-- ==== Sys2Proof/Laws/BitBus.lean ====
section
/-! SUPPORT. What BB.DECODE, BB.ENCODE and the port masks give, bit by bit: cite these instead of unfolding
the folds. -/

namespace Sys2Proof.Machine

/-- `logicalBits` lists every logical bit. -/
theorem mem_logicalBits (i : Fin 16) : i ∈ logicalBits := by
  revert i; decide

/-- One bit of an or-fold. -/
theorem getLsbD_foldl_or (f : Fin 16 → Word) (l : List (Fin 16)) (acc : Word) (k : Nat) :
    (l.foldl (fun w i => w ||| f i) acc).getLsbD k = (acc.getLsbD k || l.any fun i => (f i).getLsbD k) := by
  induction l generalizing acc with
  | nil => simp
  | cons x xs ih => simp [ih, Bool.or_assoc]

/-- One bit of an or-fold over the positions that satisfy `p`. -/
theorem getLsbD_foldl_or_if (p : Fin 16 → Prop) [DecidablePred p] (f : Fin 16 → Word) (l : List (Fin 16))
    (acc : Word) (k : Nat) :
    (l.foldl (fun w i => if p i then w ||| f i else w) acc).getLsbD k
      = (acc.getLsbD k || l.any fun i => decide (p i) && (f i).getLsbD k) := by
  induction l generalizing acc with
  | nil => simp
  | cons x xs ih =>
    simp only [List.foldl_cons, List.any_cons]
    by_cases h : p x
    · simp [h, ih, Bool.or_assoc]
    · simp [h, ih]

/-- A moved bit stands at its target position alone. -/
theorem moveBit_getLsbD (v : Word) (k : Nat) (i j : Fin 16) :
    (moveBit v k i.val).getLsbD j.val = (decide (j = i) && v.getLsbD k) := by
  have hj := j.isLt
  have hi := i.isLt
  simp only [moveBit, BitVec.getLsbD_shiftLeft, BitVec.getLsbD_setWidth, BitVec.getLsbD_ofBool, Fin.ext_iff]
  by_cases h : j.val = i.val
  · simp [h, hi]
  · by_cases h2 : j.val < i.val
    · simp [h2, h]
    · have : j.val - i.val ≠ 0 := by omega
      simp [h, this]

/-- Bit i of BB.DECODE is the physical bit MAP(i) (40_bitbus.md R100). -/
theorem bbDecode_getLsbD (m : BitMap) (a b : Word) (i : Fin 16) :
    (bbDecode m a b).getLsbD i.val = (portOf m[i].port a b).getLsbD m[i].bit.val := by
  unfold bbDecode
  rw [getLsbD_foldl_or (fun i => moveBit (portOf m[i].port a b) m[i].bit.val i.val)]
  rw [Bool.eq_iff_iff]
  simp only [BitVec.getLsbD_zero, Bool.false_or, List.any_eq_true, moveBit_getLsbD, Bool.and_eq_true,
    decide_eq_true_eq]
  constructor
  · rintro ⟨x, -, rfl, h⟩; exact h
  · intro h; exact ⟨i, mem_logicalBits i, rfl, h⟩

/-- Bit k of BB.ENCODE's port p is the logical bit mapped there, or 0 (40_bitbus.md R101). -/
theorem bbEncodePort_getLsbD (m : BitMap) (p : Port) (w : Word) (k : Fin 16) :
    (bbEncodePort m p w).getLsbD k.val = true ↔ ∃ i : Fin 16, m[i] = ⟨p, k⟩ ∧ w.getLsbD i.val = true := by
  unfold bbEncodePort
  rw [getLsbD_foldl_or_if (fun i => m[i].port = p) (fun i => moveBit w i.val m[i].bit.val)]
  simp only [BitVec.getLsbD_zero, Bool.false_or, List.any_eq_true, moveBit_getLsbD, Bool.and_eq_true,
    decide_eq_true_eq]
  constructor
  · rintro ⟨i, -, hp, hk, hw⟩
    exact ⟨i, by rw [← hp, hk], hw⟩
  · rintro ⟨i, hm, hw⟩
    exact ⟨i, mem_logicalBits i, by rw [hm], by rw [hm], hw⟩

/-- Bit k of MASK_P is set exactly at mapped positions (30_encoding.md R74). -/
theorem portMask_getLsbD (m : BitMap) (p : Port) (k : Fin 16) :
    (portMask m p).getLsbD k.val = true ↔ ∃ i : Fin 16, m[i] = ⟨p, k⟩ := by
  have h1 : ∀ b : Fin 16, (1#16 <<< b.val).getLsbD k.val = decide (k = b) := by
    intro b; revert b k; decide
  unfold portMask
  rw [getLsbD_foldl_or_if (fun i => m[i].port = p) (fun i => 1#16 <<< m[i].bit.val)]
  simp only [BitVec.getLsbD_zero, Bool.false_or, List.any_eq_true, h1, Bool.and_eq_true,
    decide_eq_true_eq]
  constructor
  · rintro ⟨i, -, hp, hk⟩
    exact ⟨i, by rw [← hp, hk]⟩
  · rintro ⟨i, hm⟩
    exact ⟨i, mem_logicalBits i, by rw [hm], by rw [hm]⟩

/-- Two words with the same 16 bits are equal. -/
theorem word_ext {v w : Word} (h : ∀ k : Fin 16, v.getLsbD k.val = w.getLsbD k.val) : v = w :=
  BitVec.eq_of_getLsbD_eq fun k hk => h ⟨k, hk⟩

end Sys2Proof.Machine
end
· · ·
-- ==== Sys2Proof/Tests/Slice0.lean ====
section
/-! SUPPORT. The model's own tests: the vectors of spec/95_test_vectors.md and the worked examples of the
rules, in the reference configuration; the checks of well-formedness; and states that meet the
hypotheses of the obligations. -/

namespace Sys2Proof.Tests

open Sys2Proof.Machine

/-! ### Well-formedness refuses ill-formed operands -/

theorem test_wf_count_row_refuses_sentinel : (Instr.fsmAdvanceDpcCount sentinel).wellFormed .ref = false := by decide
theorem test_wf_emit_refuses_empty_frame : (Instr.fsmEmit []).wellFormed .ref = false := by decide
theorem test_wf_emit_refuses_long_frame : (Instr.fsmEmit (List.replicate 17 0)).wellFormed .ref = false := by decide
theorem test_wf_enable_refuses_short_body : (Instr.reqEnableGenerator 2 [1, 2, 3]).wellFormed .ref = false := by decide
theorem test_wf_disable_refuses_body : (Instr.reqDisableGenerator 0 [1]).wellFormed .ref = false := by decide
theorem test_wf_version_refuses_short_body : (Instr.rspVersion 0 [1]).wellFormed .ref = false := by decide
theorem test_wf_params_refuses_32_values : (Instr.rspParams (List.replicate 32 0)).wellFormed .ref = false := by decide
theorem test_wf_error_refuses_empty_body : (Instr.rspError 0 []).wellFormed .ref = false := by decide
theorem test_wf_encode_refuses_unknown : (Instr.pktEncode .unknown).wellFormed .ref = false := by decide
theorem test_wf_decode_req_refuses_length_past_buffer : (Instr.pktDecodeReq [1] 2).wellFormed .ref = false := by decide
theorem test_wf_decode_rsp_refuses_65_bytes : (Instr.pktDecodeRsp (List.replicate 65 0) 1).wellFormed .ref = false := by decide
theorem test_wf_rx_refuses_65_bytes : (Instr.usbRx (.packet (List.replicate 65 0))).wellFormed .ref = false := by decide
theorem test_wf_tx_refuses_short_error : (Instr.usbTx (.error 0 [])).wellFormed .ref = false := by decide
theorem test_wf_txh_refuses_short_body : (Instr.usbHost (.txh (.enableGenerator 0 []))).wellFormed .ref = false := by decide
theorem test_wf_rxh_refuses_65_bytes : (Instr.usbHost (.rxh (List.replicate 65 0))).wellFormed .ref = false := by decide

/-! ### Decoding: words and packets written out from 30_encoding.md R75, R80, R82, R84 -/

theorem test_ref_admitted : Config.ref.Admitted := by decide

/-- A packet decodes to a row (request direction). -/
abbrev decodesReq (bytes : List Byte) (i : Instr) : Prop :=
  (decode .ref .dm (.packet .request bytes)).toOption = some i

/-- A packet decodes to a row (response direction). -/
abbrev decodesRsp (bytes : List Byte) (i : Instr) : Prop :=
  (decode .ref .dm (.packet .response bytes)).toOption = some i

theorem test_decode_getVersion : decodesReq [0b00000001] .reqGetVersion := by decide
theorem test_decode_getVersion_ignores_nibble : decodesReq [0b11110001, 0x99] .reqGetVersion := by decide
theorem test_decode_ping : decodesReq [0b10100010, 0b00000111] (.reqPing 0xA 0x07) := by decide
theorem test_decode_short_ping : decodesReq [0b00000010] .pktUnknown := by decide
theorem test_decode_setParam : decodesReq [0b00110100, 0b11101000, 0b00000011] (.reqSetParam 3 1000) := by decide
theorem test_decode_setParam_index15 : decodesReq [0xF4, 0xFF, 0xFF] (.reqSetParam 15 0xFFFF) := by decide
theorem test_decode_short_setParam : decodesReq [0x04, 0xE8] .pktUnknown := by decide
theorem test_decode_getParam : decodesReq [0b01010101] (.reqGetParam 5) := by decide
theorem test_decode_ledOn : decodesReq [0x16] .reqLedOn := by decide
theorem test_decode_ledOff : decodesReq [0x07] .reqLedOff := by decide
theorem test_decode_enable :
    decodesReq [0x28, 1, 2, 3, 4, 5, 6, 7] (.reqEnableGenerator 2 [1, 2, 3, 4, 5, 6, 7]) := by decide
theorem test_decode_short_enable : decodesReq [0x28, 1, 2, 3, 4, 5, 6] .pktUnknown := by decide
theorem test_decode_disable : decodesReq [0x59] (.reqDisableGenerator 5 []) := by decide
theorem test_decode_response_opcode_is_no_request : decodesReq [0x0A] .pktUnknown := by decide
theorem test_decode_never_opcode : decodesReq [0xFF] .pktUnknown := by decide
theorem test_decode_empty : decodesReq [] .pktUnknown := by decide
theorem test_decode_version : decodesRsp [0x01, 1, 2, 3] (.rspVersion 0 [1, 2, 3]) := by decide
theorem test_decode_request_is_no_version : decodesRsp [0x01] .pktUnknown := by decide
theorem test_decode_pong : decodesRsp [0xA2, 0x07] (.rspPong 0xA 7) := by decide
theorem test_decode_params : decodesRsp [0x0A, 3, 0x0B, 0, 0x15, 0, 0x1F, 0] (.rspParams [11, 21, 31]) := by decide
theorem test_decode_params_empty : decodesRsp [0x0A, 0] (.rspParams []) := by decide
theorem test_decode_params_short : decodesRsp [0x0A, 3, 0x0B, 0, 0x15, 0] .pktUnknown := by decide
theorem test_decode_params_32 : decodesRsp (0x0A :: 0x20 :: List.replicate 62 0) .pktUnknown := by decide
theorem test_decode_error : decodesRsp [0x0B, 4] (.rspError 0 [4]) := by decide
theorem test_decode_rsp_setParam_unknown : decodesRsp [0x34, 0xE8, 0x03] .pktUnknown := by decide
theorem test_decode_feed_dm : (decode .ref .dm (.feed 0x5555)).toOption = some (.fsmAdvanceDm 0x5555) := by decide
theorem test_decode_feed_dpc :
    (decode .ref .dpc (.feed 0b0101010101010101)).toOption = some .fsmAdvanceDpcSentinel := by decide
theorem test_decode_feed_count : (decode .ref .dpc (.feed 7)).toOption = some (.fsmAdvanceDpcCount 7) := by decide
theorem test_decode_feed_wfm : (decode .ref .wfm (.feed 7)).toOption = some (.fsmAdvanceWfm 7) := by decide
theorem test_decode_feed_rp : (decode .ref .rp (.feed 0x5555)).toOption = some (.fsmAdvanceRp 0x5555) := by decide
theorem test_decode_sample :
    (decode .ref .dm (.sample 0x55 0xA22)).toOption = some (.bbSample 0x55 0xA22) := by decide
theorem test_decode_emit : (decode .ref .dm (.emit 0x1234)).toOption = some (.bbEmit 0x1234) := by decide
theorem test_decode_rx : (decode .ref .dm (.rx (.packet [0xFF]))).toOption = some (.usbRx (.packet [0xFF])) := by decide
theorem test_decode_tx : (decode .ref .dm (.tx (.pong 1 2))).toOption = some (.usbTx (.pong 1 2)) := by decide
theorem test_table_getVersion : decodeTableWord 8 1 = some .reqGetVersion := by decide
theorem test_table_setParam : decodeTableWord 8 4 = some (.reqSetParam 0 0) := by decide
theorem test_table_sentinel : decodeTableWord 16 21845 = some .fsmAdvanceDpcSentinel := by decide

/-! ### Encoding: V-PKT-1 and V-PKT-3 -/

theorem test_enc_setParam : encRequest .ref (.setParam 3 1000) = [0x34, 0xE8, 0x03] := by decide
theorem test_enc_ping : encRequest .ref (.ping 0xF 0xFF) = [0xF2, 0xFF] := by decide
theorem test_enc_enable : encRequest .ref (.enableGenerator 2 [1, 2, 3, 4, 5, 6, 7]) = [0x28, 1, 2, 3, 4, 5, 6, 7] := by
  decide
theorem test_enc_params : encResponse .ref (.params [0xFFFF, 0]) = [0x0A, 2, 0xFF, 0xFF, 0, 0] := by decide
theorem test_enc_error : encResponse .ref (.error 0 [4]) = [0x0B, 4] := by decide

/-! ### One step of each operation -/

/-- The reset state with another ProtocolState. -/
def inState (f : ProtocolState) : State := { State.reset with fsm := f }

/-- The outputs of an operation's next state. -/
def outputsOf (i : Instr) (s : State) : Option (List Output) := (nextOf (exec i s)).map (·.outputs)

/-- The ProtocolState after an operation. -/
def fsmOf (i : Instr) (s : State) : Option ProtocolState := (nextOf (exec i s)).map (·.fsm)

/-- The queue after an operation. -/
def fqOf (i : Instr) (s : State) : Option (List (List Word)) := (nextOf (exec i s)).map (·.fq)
· · ·
## TASK TO COMPLETE
Go through the material and copy each line that contains "usbTx".

## FINAL ANSWER
theorem test_wf_tx_refuses_short_error : (Instr.usbTx (.error 0 [])).wellFormed .ref = false := by decide
theorem test_decode_tx : (decode .ref .dm (.tx (.pong 1 2))).toOption = some (.usbTx (.pong 1 2)) := by decide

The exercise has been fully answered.